Her room is across the hall from her father's. It has a view of the city, solid blocks of buildings spread out below her and bisected by broad avenues pulsing with traffic. Her father leaves her to shower for dinner. She takes the clothes she's brought out of her suitcase, spreads them across her bed: a black dress for her audition that in Seattle had seemed, if not glamorous, at least elegant, but here looks dumpy and poorly cut, its black the wrong sort of black, its fabric the wrong sort of fabric; her khakis, still pressed neatly; a sweater; two turtlenecks; and underneath them, tucked away like a secret, the soft grey thermal shirt she stole with Cass. The air in the hotel room has the canned taste of airplane, but when she tugs at the window she realizes it's sealed shut. No jumpers allowed.

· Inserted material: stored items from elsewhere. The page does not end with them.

/-- FETCH is refused CURSOR_STATE in CLOSED; in every other state it answers one descriptor with the
sequence raised by 1. DETACHED and FAULTED cursors change in nothing else, and on a current path UNAVAILABLE
leaves all but the state. The fetched cursor, its notices, with REPORT the condition, the counts and what they
bring the deferral queue are all that changes (R72, R89, R93, R101, R106, R161, R162, R171). What a push meets
is in PathsResolve, and what it does to the cursor in FetchMoves and FetchRebuilds. That the answer is the
descriptor as built, whatever the queue holds, is the model's log entry 14. -/
def Obligations.FetchAnswers : Prop :=
  ∀ (form cursor : Byte) (s : State) (n : Fin 16), s.ready → cursor.toNat = n.val →
    ((s.cursors.get n).state = .closed → exec (.fetch form cursor) s =
      .next (s.respond (.fetch form cursor) ⟨.cursorState, []⟩)) ∧
    ((s.cursors.get n).state ≠ .closed →
      ∀ c r, c = { s.cursors.get n with sequence := (s.cursors.get n).sequence + 1#16 } →
        r = c.fetched (s.view c.clearance) s.volumes n →
        (∃ t, exec (.fetch form cursor) s =
            .next (t.respond (.fetch form cursor) ⟨.ok, r.descriptor.bytes⟩) ∧
          pathWorkEnds ((if r.stalled then
              (stopRaised (s.setCursor n r.cursor) n r.stop).raise (.cursorStalled n)
            else stopRaised (s.setCursor n r.cursor) n r.stop).noteCondition form
              r.descriptor.kind.condition (r.descriptor.sticky r.raw false)) t) ∧
        r.descriptor.lead = n.val ∧ r.descriptor.sequence = c.sequence ∧
        r.cursor.sequence = c.sequence ∧
        (c.state = .detached → r.cursor = c ∧ r.descriptor.kind = .detached) ∧
        (c.state = .faulted → r.cursor = c ∧ r.descriptor.kind = .faulted ∧
          r.descriptor.fault = c.fault) ∧
        (r.stalled = true ↔ r.descriptor.kind = .unavailable ∧ c.state ≠ .stalled) ∧
        (r.descriptor.kind = .unavailable → r.cursor.state = .stalled ∧
          r.cursor.position = c.position ∧ r.cursor.pendingWrap = c.pendingWrap ∧
          (pathCurrent s.store.records c.path = true → r.cursor = { c with state := .stalled })))

/-- What a FETCH on a current path delivers. Over stored sound with a copy to read: AUDIO, with the span to
its end, the indexes of both ends clamped to the stored count, the byte offset on the chosen copy, the
saturated gain, and COPY_CHANGED when the copy is not the last one used; with no copy: UNAVAILABLE, with the
same span and no copy named. Over a LACUNA, an overhang, or a span of no stored sample: GAP. At the item's end:
END, the cursor unmoved and ENDED, with WRAPPED and POSITION_CLAMPED reported and their flags cleared. A copy
that is present on an ONLINE volume is chosen in the order of the preference, and a preference for one copy
takes no other; the gain is summed from the cursor trim and, of every frame on the path, the item trim and the
segment trim of its segment in use (R45 to R49, R51 to R53, R91 to R93, R95, R97, R98, R127, R129, R130). -/
def Obligations.FetchDescriptors : Prop :=
  (∀ (t : Transfer) (volumes : Table Volume 64) (first second : Option (Copy × Placement)),
    first = (if (volumes.get t.primary.volume).health = .online then some (.primary, t.primary)
      else none) →
    second = (match t.secondary with
      | none => none
      | some q => if (volumes.get q.volume).health = .online then some (.secondary, q) else none) →
    t.chooseCopy volumes .primaryFirst = first.or second ∧
      t.chooseCopy volumes .secondaryFirst = second.or first ∧
      t.chooseCopy volumes .primaryOnly = first ∧ t.chooseCopy volumes .secondaryOnly = second) ∧
  (∀ (records : List ItemRecord) (trim : Int) (path : List PathFrame),
    rawGain records trim path = trim + (path.map fun f =>
      ((findRecord records f.accession).map (·.trim)).getD 0 +
        match (findRecord records f.accession).bind (fun r => r.segments[f.segment]?) with
        | some ⟨_, _, .transfer segmentTrim _⟩ => segmentTrim
        | some ⟨_, _, .reference segmentTrim _ _⟩ => segmentTrim
        | some ⟨_, _, .lacuna⟩ => 0
        | none => 0).sum) ∧
  ∀ (c : Cursor) (v : PathView) (volumes : Table Volume 64) (n : Fin 16) (r : ItemRecord),
    c.state ≠ .detached → c.state ≠ .faulted → pathCurrent v.records c.path = true →
    findRecord v.records c.top = some r →
    (∀ (f : PathFrame) (g : Segment) (t : Transfer) (stop first last : Nat) (raw : Int),
      c.position < r.duration → leafOf v.records c.path = .transfer f g t →
      stop = c.spanEnd v.records r.duration → raw = rawGain v.records c.trim c.path →
      first = min (((c.position : Int) - f.displacement - g.start).toNat * t.rate * t.nominal
        / (t.speed * 1000000)) t.count →
      last = min (((stop : Int) - f.displacement - g.start).toNat * t.rate * t.nominal
        / (t.speed * 1000000)) t.count →
      ∀ gap unavailable : Descriptor, gap = {
        lead := n.val, sequence := c.sequence, kind := .gap, wrapped := c.pendingWrap,
        indexClamped := decide (t.count < ((stop : Int) - f.displacement - g.start).toNat * t.rate
          * t.nominal / (t.speed * 1000000)),
        yield := c.yieldFlag,
        segmentEnd := decide ((stop : Int) = (g.start + g.length : Nat) + f.displacement),
        topStart := c.position, length := stop - c.position, leafAccession := f.accession,
        leafSegment := f.segment } →
      unavailable = { gap with
        kind := .unavailable, wrapped := false, gainClamped := decide (120 < raw ∨ raw < -600),
        indexStart := first, count := last - first, frameBytes := t.channels * t.width,
        rate := t.rate, gain := max (-600) (min 120 raw) } →
      (last ≤ first → (c.fetched v volumes n).descriptor = gap) ∧
      (first < last → t.chooseCopy volumes c.preference = none →
        (c.fetched v volumes n).descriptor = unavailable) ∧
      ∀ copy place, first < last → t.chooseCopy volumes c.preference = some (copy, place) →
        (c.fetched v volumes n).descriptor = { unavailable with
          kind := .audio, wrapped := c.pendingWrap, copyChanged := decide (c.lastCopy ≠ some copy),
          copy := some copy, volume := place.volume.val, file := place.file,
          byteOffset := place.base + first * (t.channels * t.width) }) ∧
    (∀ (f : PathFrame) (stop : Nat), c.position < r.duration → stop = c.spanEnd v.records r.duration →
      ∀ gap : Descriptor, gap = {
        lead := n.val, sequence := c.sequence, kind := .gap, wrapped := c.pendingWrap,
        yield := c.yieldFlag, topStart := c.position, length := stop - c.position,
        leafAccession := f.accession, leafSegment := f.segment } →
      (∀ g, leafOf v.records c.path = .lacuna f g → (c.fetched v volumes n).descriptor = { gap with
        segmentEnd := decide ((stop : Int) = (g.start + g.length : Nat) + f.displacement) }) ∧
      (leafOf v.records c.path = .overhang f → (c.fetched v volumes n).descriptor = gap)) ∧
    (r.duration ≤ c.position → (c.fetched v volumes n) = {
      cursor := { c with state := .ended, pendingWrap := false, clampNote := false }
      descriptor := {
        lead := n.val, sequence := c.sequence, kind := .end_, wrapped := c.pendingWrap,
        positionClamped := c.clampNote, yield := c.yieldFlag, topStart := r.duration,
        leafAccession := c.top, leafSegment := r.segments.length }
      stop := none
      stalled := false
      raw := 0 })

But the water in the shower is hot and the towels are deep and soft, and it's the kind of hotel that has a terrycloth bathrobe hanging on the back of the bathroom door. She looks at herself for a long time in the mirror, under the too-bright hotel bathroom lights that wash out her skin. Her eyes are tired and a little sad. Most of the dye has faded and now her hair is just bedraggled, the rough-cut ends a sickly, uneven pink. If she were Cass she would smoke in the no-smoking room, raid the hotel refrigerator, flip through all the channels, order a steak from room service. Would her dad notice the bill if she pillaged the wet bar? If he noticed, would he say anything? She opens the door, tallies up the tiny bottles of whiskey and gin. Nothing ventured, nothing gained: She gulps one down, not even caring what kind of alcohol it is, pictures Cass cheering her on. She tucks the empty bottle into the garbage under a pile of tissues, feeling pleasantly fuzzy. She brushes her teeth, puts on the stolen grey thermal and a pair of khakis, wishes she had brought her boots and Cass clothes. Her father knocks gently on the door as she's brushing her hair and she lets him in. “That's a nice shirt,” he says.